No Centro Hospitalar Lisboa Norte, que integra o Hospital de Santa Maria, havia, no final de agosto, 30 doentes a aguardar resposta social, dos quais 23 em camas de retaguarda. Esperam em média 43 dias, mas o hospital já manteve uma idosa internada 745 dias, a aguardar despacho do Ministério Público. Os utentes sem ninguém responsável ou que os represente e sem capacidade de decisão são sinalizados ao Ministério Público para eventual interdição e estes processos também são morosos. No Centro Hospitalar Lisboa Central, que integra o S. José, a área de apoio social acompanha em média 30 doentes por mês internados por razões exclusivamente sociais. "São casos de estadias quase sempre bastante prolongadas", reconhece o hospital, dando o exemplo de um doente que teve alta clínica em dezembro de 2020, mas só saiu do hospital em março deste ano, num total de 15 meses internado indevidamente.
Também no interior
O problema não é exclusivo das grandes cidades. Nos primeiros sete meses deste ano, o Centro Hospitalar do Médio Tejo - hospitais de Abrantes, Tomar e Torres Novas - teve 47 doentes com alta protelada por motivos sociais (sem incluir as propostas para os cuidados continuados), referiu ao JN.

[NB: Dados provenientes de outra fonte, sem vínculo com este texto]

/-- A write to a Stop field of a block whose EN is 1 is dropped: CFG_REFUSED is raised, `CFG_LAST` names the master,
reason 1 and the address, and it is recorded once per window of `INTEG.FLT_WIN`. With EN 0 it is accepted. -/
def Obligations.StopFieldNeedsStop : Prop :=
  ∀ (s : State) (m : Module) (x a n : Nat) (b : Blk) (r : RegRow) (v : W32), On s m → Serves m x b = true →
    rowAt m a b n r → plain b a → r.eff = .stop → (r.acc = .rw ∨ (r.acc = .rwp ∧ pairOk v = true)) →
    pair32Hi b (a % 256) = none → unlocked m (a / 256) = true →
    (m.en (a / 256) = true →
      Turns2 (writeAt x a v) s (Module.settle (s.nv, m.cfgRefused x a 1))
      ∧ (m.cfgRefused x a 1).key a = m.key a ∧ (m.cfgRefused x a 1).liveKey a = m.liveKey a
      ∧ (m.cfgRefused x a 1).reg pgInteg INTEG_CFG_LAST = BitVec.ofNat 32 (x * 2 ^ 28 + 2 ^ 24 + a)
      ∧ bit ((m.cfgRefused x a 1).reg (a / 256) EVT_RAW) EV_CFG_REFUSED = true
      ∧ (∀ k, m.cfgRec = some k → k < 9 → (m.cfgRefused x a 1).rc = m.rc ∧ (m.cfgRefused x a 1).cfgRec = some k)
      ∧ ((m.cfgRec = none ∨ ∃ k, m.cfgRec = some k ∧ 9 ≤ k) → m.rc.started = true → m.staged < 960 →
          (m.cfgRefused x a 1).rc.next = m.rc.next + 1 ∧ (m.cfgRefused x a 1).cfgRec = some 0))
    ∧ (let w := kept m.sys.part b (a % 256) v
      m.en (a / 256) = false → encOk m.sys.part b (a % 256) w = true → isWin b (a % 256) = false →
      Turns2 (writeAt x a v) s (Module.settle (s.nv,
        (m.applyWrite a w).wroteHook b (a / 256) n (a % 256) (m.key a)))
      ∧ (m.applyWrite a w).key a = w ∧ (m.applyWrite a w).liveKey a = w)

/-- What refuses a write (R48, R84, R88, R89, R91, R92, R337, R453): brown-out with reason 4, AUTONOMOUS with 5, a
locked page with 2, a Stop field of a running block with 1, halves that do not complement as a refused pair, an
encoding that does not exist with 3. The first that holds, in this order, is the reason reported (the order is the
model's choice, log entry 12); a bad pair is reported as such also where lock or Stop refuses it. -/
def Obligations.RefusedWritesAreReported : Prop :=
  ∀ (s : State) (m : Module) (x a n : Nat) (b : Blk) (r : RegRow) (v : W32), On s m → m.busOpen x = true →
    m.busDenied x = false → rowAt m a b n r → plain b a → r.acc = .rw ∨ r.acc = .rwp →
    let brown := (x = 1 ∨ x = 2 ∨ x = 3) ∧ m.get pgSys SYS_STATUS_BROWN = 1
    let auto := m.autonomous = true ∧ (x = 1 ∨ x = 2) ∧ b ≠ .sys ∧ b ≠ .wdog
    let badPair := r.acc = .rwp ∧ (pairOk v = false ∨ pair32Hi b (a % 256) ≠ none)
    let running := r.eff = .stop ∧ m.en (a / 256) = true
    let placing := b = .recd ∧ (a % 256 = REC_RD_SEQ_H ∨ a % 256 = REC_RD_SEQ_L)
    let refused := fun why => Turns2 (writeAt x a v) s (Module.settle (s.nv, m.cfgRefused x a why))
    let both := fun why => Turns2 (writeAt x a v) s (Module.settle (s.nv, (m.cfgRefused x a why).pairRefused x a))
    (brown → refused 4)
    ∧ (¬brown → auto → refused 5)
    ∧ (¬brown → ¬auto → unlocked m (a / 256) = false → ¬placing → (¬badPair → refused 2) ∧ (badPair → both 2))
    ∧ (¬brown → ¬auto → unlocked m (a / 256) = true → running → (¬badPair → refused 1) ∧ (badPair → both 1))
    ∧ (¬brown → ¬auto → unlocked m (a / 256) = true → ¬running → badPair →
        Turns2 (writeAt x a v) s (Module.settle (s.nv, m.pairRefused x a)))
    ∧ (¬brown → ¬auto → unlocked m (a / 256) = true → ¬running → ¬badPair →
        encOk m.sys.part b (a % 256) (kept m.sys.part b (a % 256) v) = false → refused 3)

/-- Half of a critical 32-bit value written alone is refused, whatever its value (R91); where the block also runs
and the field stops it, that is reported too (R84). -/
def Obligations.HalfOfA32BitValueIsRefused : Prop :=
  ∀ (s : State) (m : Module) (x a n : Nat) (b : Blk) (r : RegRow) (v : W32), On s m → Serves m x b = true →
    rowAt m a b n r → plain b a → r.acc = .rwp → (pair32Hi b (a % 256)).isSome = true → unlocked m (a / 256) = true →
    let m' := if r.eff = .stop ∧ m.en (a / 256) = true then m.cfgRefused x a 1 else m
    Turns2 (writeAt x a v) s (Module.settle (s.nv, m'.pairRefused x a))
    ∧ (m'.pairRefused x a).key a = m.key a ∧ (m'.pairRefused x a).liveKey a = m.liveKey a

/-- Each master has its own position in a table window: a write of TBL_SEL or TBL_IDX, and an access of TBL_DATA, moves
the writer's and no other master's. -/
def Obligations.WindowPositionsAreSeparate : Prop :=
  ∀ (s : State) (m : Module) (x p n : Nat) (b : Blk) (r0 r1 r2 : RegRow) (v : W32), On s m → Serves m x b = true →
    hasTbl b = true → rowAt m (rkey p TBL_SEL) b n r0 → rowAt m (rkey p TBL_IDX) b n r1 →
    rowAt m (rkey p TBL_DATA) b n r2 → r0.acc = .rw → r1.acc = .rw → r2.acc ≠ .wo →
    (∃ m', Turns2 (writeAt x (rkey p TBL_SEL) v) s (Module.settle (s.nv, m')) ∧ selOf m' p x = v.toNat
      ∧ m'.idx = m.idx ∧ ∀ q y, y < 16 → (q, y) ≠ (p, x) → selOf m' q y = selOf m q y)
    ∧ (∃ m', Turns2 (writeAt x (rkey p TBL_IDX) v) s (Module.settle (s.nv, m')) ∧ idxOf m' p x = v.toNat
      ∧ m'.sel = m.sel ∧ ∀ q y, y < 16 → (q, y) ≠ (p, x) → idxOf m' q y = idxOf m q y)
    ∧ Turns (readAt x (rkey p TBL_SEL)) s { m with out := { words := [BitVec.ofNat 32 (selOf m p x)] } }
    ∧ Turns (readAt x (rkey p TBL_IDX)) s { m with out := { words := [BitVec.ofNat 32 (idxOf m p x)] } }
    ∧ (∃ m', Turns (readAt x (rkey p TBL_DATA)) s m' ∧ m'.sel = m.sel
      ∧ ∀ q y, y < 16 → (q, y) ≠ (p, x) → idxOf m' q y = idxOf m q y)

/-- A Live field of a running block is read back at once and takes force at the boundary; of a stopped block it takes
force at once; a field of a group takes force only after its COMMIT. -/
def Obligations.WritesTakeEffectByClass : Prop :=
  ∀ (m : Module) (k : Nat) (v : W32), m.snap.all (fun kv => kv.1 ≠ k) = true →
    let w := m.applyWrite k v
    let p := pageOfKey k
    w.key k = v
    ∧ (effOf k = .live → m.waits k = false → w.liveKey k = v)
    ∧ (effOf k = .live → m.waits k = true → w.liveKey k = m.liveKey k ∧ (w.boundary p).liveKey k = v)
    ∧ (∀ g, effOf k = .group g →
        w.liveKey k = m.liveKey k
        ∧ (w.waits k = false → (w.commit p (inGroup p g)).liveKey k = v)
        ∧ (w.waits k = true → (w.commit p (inGroup p g)).liveKey k = m.liveKey k
            ∧ ((w.commit p (inGroup p g)).boundary p).liveKey k = v))

/-- An event of a page asks for the host while it is raised and enabled: the page's bit of `IRQ_SUM`. -/
def Obligations.RaisedAndEnabledAsksForTheHost : Prop :=
  ∀ (m : Module) (p : Nat), p < 256 → pagePresent m.sys.part p = true →
    bit (m.irqSum (p / 32)) (p % 32) = decide (m.reg p EVT_RAW &&& m.reg p EVT_EN ≠ 0)

/-! ### Every command has its effect -/

/-- The events of rails and phases have the effect of their row. In any state that meets the row's condition
it goes on with exactly the module of the row. -/
def Obligations.RailAndPhaseEvents : Prop :=
  ∀ (s : State) (m : Module) (c : Instr) (r : (Module → Bool) × (Module → Module)), On s m →
    (railRow c = some r ∨ phaseRow c = some r) → r.1 m = true → Turns c s (r.2 m)

/-- The events of converters, observers, tasks, clusters and clocks have the effect of their row. In any state that meets the row's condition
it goes on with exactly the module of the row. -/
def Obligations.ConverterAndPlacementEvents : Prop :=
  ∀ (s : State) (m : Module) (c : Instr) (r : (Module → Bool) × (Module → Module)), On s m →
    (adcRow c = some r ∨ placeRow c = some r) → r.1 m = true → Turns c s (r.2 m)

/-- The events of the two-wire controllers have the effect of their row. In any state that meets the row's condition
it goes on with exactly the module of the row. -/
def Obligations.TwcEvents : Prop :=
  ∀ (s : State) (m : Module) (c : Instr) (r : (Module → Bool) × (Module → Module)), On s m →
    twcRow c = some r → r.1 m = true → Turns c s (r.2 m)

O protelamento de alta mais longo em 2022 foi de 123 dias, mas em 2021 houve um utente que ficou no hospital 240 dias por falta de vaga em cuidados continuados de Saúde Mental. O JN questionou o Ministério da Saúde e o Ministério do Trabalho, Segurança Social e Solidariedade sobre as respostas em lares e cuidados continuados, mas não obteve respostas em tempo útil.